### ASSIGNMENT
Your task is to copy the lines of the data below from the line holding "simp [fdiv, isNaN_eq_false_of_finite" through the line holding "simp [fneg, isNaN_eq_false_of_finite hx]", inclusive, exactly and with nothing added.

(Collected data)
◆ ◆ ◆ ◆ ◆
-- ==== Sys2Proof/Laws/Float.lean ====
section
/-! SUPPORT. The laws of the binary32 words and of the one rounding function: a word is its sign and its magnitude code,
codes are ordered as their values, and `roundMag` picks between the two codes next to the exact value. -/

namespace Sys2Proof.Machine

/-! ### A word is its sign and its magnitude code -/

theorem fMag_lt (x : F32) : fMag x < 2 ^ 31 := Nat.mod_lt _ (by norm_num)

theorem toNat_eq_sign_mag (x : F32) : x.toNat = (if fSign x then 2 ^ 31 else 0) + fMag x := by
  have h := x.isLt
  unfold fSign fMag
  rw [BitVec.msb_eq_decide]
  by_cases hx : 2 ^ 31 ≤ x.toNat
  · rw [if_pos (by simpa using hx)]
    omega
  · rw [if_neg (by simpa using hx)]
    omega

@[simp] theorem fMag_pack (sign : Bool) {m : Nat} (h : m < 2 ^ 31) : fMag (pack sign m) = m := by
  unfold fMag pack
  rw [BitVec.toNat_ofNat]
  split <;> omega

@[simp] theorem fSign_pack (sign : Bool) {m : Nat} (h : m < 2 ^ 31) : fSign (pack sign m) = sign := by
  unfold fSign pack
  rw [BitVec.msb_eq_decide, BitVec.toNat_ofNat]
  cases sign <;> simp <;> omega

theorem pack_sign_mag (x : F32) : pack (fSign x) (fMag x) = x := by
  apply BitVec.eq_of_toNat_eq
  have h := toNat_eq_sign_mag x
  have hx := x.isLt
  unfold pack
  rw [BitVec.toNat_ofNat, ← h, Nat.mod_eq_of_lt hx]

theorem eq_of_sign_mag {x y : F32} (h1 : fSign x = fSign y) (h2 : fMag x = fMag y) : x = y := by
  rw [← pack_sign_mag x, ← pack_sign_mag y, h1, h2]

theorem infMag_lt : infMag < 2 ^ 31 := by decide

theorem isFinite_iff (x : F32) : isFinite x = true ↔ fMag x < infMag := by simp [isFinite]

theorem isNaN_iff (x : F32) : isNaN x = true ↔ infMag < fMag x := by simp [isNaN]

theorem isInf_iff (x : F32) : isInf x = true ↔ fMag x = infMag := by simp [isInf]

theorem isZero_iff (x : F32) : isZero x = true ↔ fMag x = 0 := by simp [isZero]

theorem isNaN_eq_false_of_finite {x : F32} (h : isFinite x = true) : isNaN x = false := by
  rw [isFinite_iff] at h
  simp only [isNaN, decide_eq_false_iff_not]
  omega

theorem isInf_eq_false_of_finite {x : F32} (h : isFinite x = true) : isInf x = false := by
  rw [isFinite_iff] at h
  simp only [isInf, decide_eq_false_iff_not]
  omega

/-! ### The value of a magnitude code -/

@[simp] theorem scaledMag_zero : scaledMag 0 = 0 := by decide

/-- The code `e x 2^23 + m` of a 24-bit quotient `m` in the unit `2^e` (a full quotient unless e = 0) has the value
`m x 2^e`. -/
theorem scaledMag_code {e m : Nat} (hm : m ≤ 2 ^ 24) (he : e = 0 ∨ 2 ^ 23 ≤ m) :
    scaledMag (e * 2 ^ 23 + m) = m * 2 ^ e := by
  unfold scaledMag
  split
  · next h =>
    have : e = 0 := by omega
    subst this
    simp
  · next h =>
    by_cases htop : m = 2 ^ 24
    · subst htop
      have h1 : (e * 2 ^ 23 + 2 ^ 24) % 2 ^ 23 = 0 := by omega
      have h2 : (e * 2 ^ 23 + 2 ^ 24) / 2 ^ 23 - 1 = e + 1 := by omega
      rw [h1, h2, pow_succ 2 e]
      ring
    · have h1 : (e * 2 ^ 23 + m) % 2 ^ 23 + 2 ^ 23 = m := by omega
      have h2 : (e * 2 ^ 23 + m) / 2 ^ 23 - 1 = e := by omega
      rw [h1, h2]

/-- The next code has the next value in the same unit. -/
theorem scaledMag_lt_succ (k : Nat) : scaledMag k < scaledMag (k + 1) := by
  by_cases h : k < 2 ^ 23
  · have h0 : scaledMag k = k := if_pos h
    have h1 := scaledMag_code (e := 0) (m := k + 1) (by omega) (.inl rfl)
    simp only [Nat.zero_mul, Nat.zero_add, pow_zero, Nat.mul_one] at h1
    omega
  · obtain ⟨e, m, hk, hm1, hm2⟩ : ∃ e m, k = e * 2 ^ 23 + m ∧ 2 ^ 23 ≤ m ∧ m < 2 ^ 24 :=
      ⟨k / 2 ^ 23 - 1, k % 2 ^ 23 + 2 ^ 23, by omega, by omega, by omega⟩
    rw [hk, scaledMag_code (by omega) (.inr hm1), Nat.add_assoc, scaledMag_code (by omega) (.inr (by omega))]
    exact Nat.mul_lt_mul_of_pos_right (by omega) (Nat.two_pow_pos e)

theorem scaledMag_strictMono : StrictMono scaledMag := strictMono_nat_of_lt_succ scaledMag_lt_succ

theorem scaledMag_lt_iff {a b : Nat} : scaledMag a < scaledMag b ↔ a < b := scaledMag_strictMono.lt_iff_lt

theorem scaledMag_le_iff {a b : Nat} : scaledMag a ≤ scaledMag b ↔ a ≤ b := scaledMag_strictMono.le_iff_le

theorem scaledMag_inj {a b : Nat} : scaledMag a = scaledMag b ↔ a = b := scaledMag_strictMono.injective.eq_iff

/-- Where the infinities' code stands in the order: 2^128, in units of 2^-149. -/
theorem scaledMag_infMag : scaledMag infMag = 2 ^ 23 * 2 ^ 254 := by
  norm_num [infMag, scaledMag]

/-! ### Rounding -/

theorem roundMag_le_infMag (n d : Nat) : roundMag n d ≤ infMag := Nat.min_le_right ..

theorem roundMag_lt (n d : Nat) : roundMag n d < 2 ^ 31 := lt_of_le_of_lt (roundMag_le_infMag n d) infMag_lt

/-- What rounding does: `k` is the last code not above the exact value, the result `k` or `k + 1`, whichever is nearer,
the even one of two equally near, and never beyond the infinities' code. -/
theorem roundMag_spec (n : Nat) {d : Nat} (hd : 0 < d) :
    ∃ k, scaledMag k * d ≤ n ∧ n < scaledMag (k + 1) * d ∧
      roundMag n d =
        min (if (scaledMag k + scaledMag (k + 1)) * d < 2 * n ∨
              ((scaledMag k + scaledMag (k + 1)) * d = 2 * n ∧ k % 2 = 1) then k + 1 else k) infMag := by
  set e := Nat.log2 (n / d) - 23 with he
  set u := d * 2 ^ e with hu
  have hu0 : 0 < u := Nat.mul_pos hd (Nat.two_pow_pos e)
  set m := n / u with hm
  set r := n % u with hr
  have hn : n = u * m + r := (Nat.div_add_mod n u).symm
  have hru : r < u := Nat.mod_lt _ hu0
  have hmq : m = n / d / 2 ^ e := by rw [hm, hu, Nat.div_div_eq_div_mul]
  have hm24 : m < 2 ^ 24 := by
    rw [hmq, Nat.div_lt_iff_lt_mul (Nat.two_pow_pos e), ← pow_add]
    have h1 : n / d < 2 ^ (Nat.log2 (n / d) + 1) := Nat.lt_log2_self
    exact lt_of_lt_of_le h1 (Nat.pow_le_pow_right (by norm_num) (by omega))
  have hme : e = 0 ∨ 2 ^ 23 ≤ m := by
    by_cases h : e = 0
    · exact .inl h
    · right
      rw [hmq, Nat.le_div_iff_mul_le (Nat.two_pow_pos e), ← pow_add]
      have hq : n / d ≠ 0 := by
        intro h0
        rw [h0] at he
        simp at he
        exact h he
      have h1 : 2 ^ Nat.log2 (n / d) ≤ n / d := Nat.log2_self_le hq
      have h2 : 23 + e = Nat.log2 (n / d) := by omega
      rw [h2]
      exact h1
  have hk : scaledMag (e * 2 ^ 23 + m) = m * 2 ^ e := scaledMag_code (by omega) hme
  have hk1 : scaledMag (e * 2 ^ 23 + m + 1) = (m + 1) * 2 ^ e := by
    rw [Nat.add_assoc]
    exact scaledMag_code (by omega) (hme.imp id (by omega))
  refine ⟨e * 2 ^ 23 + m, ?_, ?_, ?_⟩
  · rw [hk, hn, hu]
    nlinarith
  · rw [hk1, hn]
    have : (m + 1) * 2 ^ e * d = u * m + u := by rw [hu]; ring
    omega
  · have hsum : (scaledMag (e * 2 ^ 23 + m) + scaledMag (e * 2 ^ 23 + m + 1)) * d = 2 * (u * m) + u := by
      rw [hk, hk1, hu]
      ring
    have hpar : (e * 2 ^ 23 + m) % 2 = m % 2 := by
      rw [show e * 2 ^ 23 = 2 * (e * 2 ^ 22) by ring, Nat.mul_add_mod]
    rw [hsum, hpar]
    have hc : (2 * (u * m) + u < 2 * n ∨ 2 * (u * m) + u = 2 * n ∧ m % 2 = 1) ↔
        (u < 2 * r ∨ 2 * r = u ∧ m % 2 = 1) := by omega
    simp only [hc]
    have hdef : roundMag n d =
        min (e * 2 ^ 23 + if u < 2 * r ∨ 2 * r = u ∧ m % 2 = 1 then m + 1 else m) infMag := rfl
    rw [hdef]
    split <;> simp only [Nat.add_assoc]

/-- A value not above a code's rounds to a code not above it. -/
theorem roundMag_le_of_le {n d m : Nat} (hd : 0 < d) (h : n ≤ scaledMag m * d) : roundMag n d ≤ m := by
  obtain ⟨k, h1, h2, h3⟩ := roundMag_spec n hd
  rw [h3]
  refine le_trans (Nat.min_le_left ..) ?_
  have hkm : k ≤ m := scaledMag_le_iff.1 (Nat.le_of_mul_le_mul_right (le_trans h1 h) hd)
  split
  · next hc =>
    by_contra hlt
    have hkm' : k = m := by omega
    subst hkm'
    have h4 := Nat.mul_lt_mul_of_pos_right (scaledMag_lt_succ k) hd
    rw [Nat.add_mul] at hc
    omega
  · exact hkm

/-- A value not below a finite code's rounds to a code not below it. -/
theorem le_roundMag_of_le {n d m : Nat} (hd : 0 < d) (hm : m ≤ infMag) (h : scaledMag m * d ≤ n) :
    m ≤ roundMag n d := by
  obtain ⟨k, h1, h2, h3⟩ := roundMag_spec n hd
  rw [h3]
  refine Nat.le_min.2 ⟨?_, hm⟩
  have hkm : m < k + 1 := scaledMag_lt_iff.1 (Nat.lt_of_mul_lt_mul_right (lt_of_le_of_lt h h2))
  split <;> omega

/-- A value that is a code's rounds to that code. -/
theorem roundMag_exact {d m : Nat} (hd : 0 < d) (hm : m ≤ infMag) : roundMag (scaledMag m * d) d = m :=
  le_antisymm (roundMag_le_of_le hd le_rfl) (le_roundMag_of_le hd hm le_rfl)

/-- An exact value that is a binary32's is not changed by rounding. -/
theorem roundInt_exact {z sign : Bool} {m : Nat} {v : Int} (hm : m < infMag) (h0 : v ≠ 0)
    (hv : v = if sign then -(scaledMag m : Int) else (scaledMag m : Int)) : roundInt z v = pack sign m := by
  have hpos : 0 < scaledMag m := by
    rcases Nat.eq_zero_or_pos (scaledMag m) with h | h
    · rw [h] at hv
      simp at hv
      exact absurd hv h0
    · exact h
  have habs : v.natAbs = scaledMag m := by cases sign <;> simp at hv <;> omega
  have hs : decide (v < 0) = sign := by cases sign <;> simp at hv <;> simp <;> omega
  rw [roundInt, if_neg h0, habs, hs]
  have := roundMag_exact (d := 1) (by norm_num) (le_of_lt hm)
  rw [Nat.mul_one] at this
  rw [this]

/-! ### The value of a word -/

theorem scaled_eq (x : F32) :
    scaled x = if fSign x then -(scaledMag (fMag x) : Int) else (scaledMag (fMag x) : Int) := rfl

theorem natAbs_scaled (x : F32) : (scaled x).natAbs = scaledMag (fMag x) := by
  rw [scaled_eq]
  split <;> simp

theorem scaledMag_eq_zero {m : Nat} : scaledMag m = 0 ↔ m = 0 := by
  have := scaledMag_inj (a := m) (b := 0)
  rwa [scaledMag_zero] at this

theorem scaled_eq_zero {x : F32} : scaled x = 0 ↔ isZero x = true := by
  rw [← Int.natAbs_eq_zero, natAbs_scaled, scaledMag_eq_zero, isZero_iff]

theorem scaled_pack (sign : Bool) {m : Nat} (h : m < 2 ^ 31) :
    scaled (pack sign m) = if sign then -(scaledMag m : Int) else (scaledMag m : Int) := by
  rw [scaled_eq, fSign_pack sign h, fMag_pack sign h]

/-- Rounding a finite word's own value gives the word, but for the sign of a zero. -/
theorem roundInt_scaled {x : F32} (hx : isFinite x = true) (z : Bool) :
    roundInt z (scaled x) = if isZero x then pack z 0 else x := by
  split
  · next h => rw [roundInt, if_pos (scaled_eq_zero.2 h)]
  · next h =>
    rw [roundInt_exact ((isFinite_iff x).1 hx) (fun h0 => h (scaled_eq_zero.1 h0)) (scaled_eq x), pack_sign_mag]

/-- The keys compare as the values. -/
theorem fKey_lt_iff (a b : F32) : fKey a < fKey b ↔ scaled a < scaled b := by
  have hm := scaledMag_lt_iff (a := fMag a) (b := fMag b)
  have hm' := scaledMag_lt_iff (a := fMag b) (b := fMag a)
  have ha := scaledMag_eq_zero (m := fMag a)
  have hb := scaledMag_eq_zero (m := fMag b)
  unfold fKey scaled
  split <;> split <;> omega

theorem fKey_eq_iff (a b : F32) : fKey a = fKey b ↔ scaled a = scaled b := by
  have h1 := fKey_lt_iff a b
  have h2 := fKey_lt_iff b a
  omega

/-! ### Sums, products, quotients of finite words -/

theorem fadd_finite {a b : F32} (ha : isFinite a = true) (hb : isFinite b = true) :
    fadd a b = roundInt (fSign a && fSign b) (scaled a + scaled b) := by
  simp [fadd, isNaN_eq_false_of_finite ha, isNaN_eq_false_of_finite hb, isInf_eq_false_of_finite ha,
    isInf_eq_false_of_finite hb]

theorem fmul_finite {a b : F32} (ha : isFinite a = true) (hb : isFinite b = true) :
    fmul a b =
      pack (fSign a != fSign b) (roundMag (scaledMag (fMag a) * scaledMag (fMag b)) (2 ^ 149)) := by
  simp [fmul, isNaN_eq_false_of_finite ha, isNaN_eq_false_of_finite hb, isInf_eq_false_of_finite ha,
    isInf_eq_false_of_finite hb]

theorem fdiv_finite {a b : F32} (ha : isFinite a = true) (hb : isFinite b = true) (h0 : isZero b = false) :
    fdiv a b =
      pack (fSign a != fSign b) (roundMag (scaledMag (fMag a) * 2 ^ 149) (scaledMag (fMag b))) := by
  simp [fdiv, isNaN_eq_false_of_finite ha, isNaN_eq_false_of_finite hb, isInf_eq_false_of_finite ha,
    isInf_eq_false_of_finite hb, h0]

theorem fneg_finite {x : F32} (hx : isFinite x = true) : fneg x = pack (!fSign x) (fMag x) := by
  simp [fneg, isNaN_eq_false_of_finite hx]

theorem isFinite_fneg {x : F32} (hx : isFinite x = true) : isFinite (fneg x) = true := by
  rw [isFinite_iff] at *
  rwa [fneg_finite (by rwa [isFinite_iff]), fMag_pack _ (fMag_lt x)]

theorem scaled_fneg {x : F32} (hx : isFinite x = true) : scaled (fneg x) = -scaled x := by
  rw [fneg_finite hx, scaled_pack _ (fMag_lt x), scaled_eq]
  cases fSign x <;> simp

/-- A difference of finite words is their exact difference rounded. -/
theorem fsub_finite {a b : F32} (ha : isFinite a = true) (hb : isFinite b = true) :
    fsub a b = roundInt (fSign a && !fSign b) (scaled a - scaled b) := by
  rw [fsub, fadd_finite ha (isFinite_fneg hb), scaled_fneg hb, fneg_finite hb, fSign_pack _ (fMag_lt b), sub_eq_add_neg]

end Sys2Proof.Machine
end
◆ ◆ ◆ ◆ ◆
### ANSWER TO THIS PROBLEM
  simp [fdiv, isNaN_eq_false_of_finite ha, isNaN_eq_false_of_finite hb, isInf_eq_false_of_finite ha,
    isInf_eq_false_of_finite hb, h0]

theorem fneg_finite {x : F32} (hx : isFinite x = true) : fneg x = pack (!fSign x) (fMag x) := by
  simp [fneg, isNaN_eq_false_of_finite hx]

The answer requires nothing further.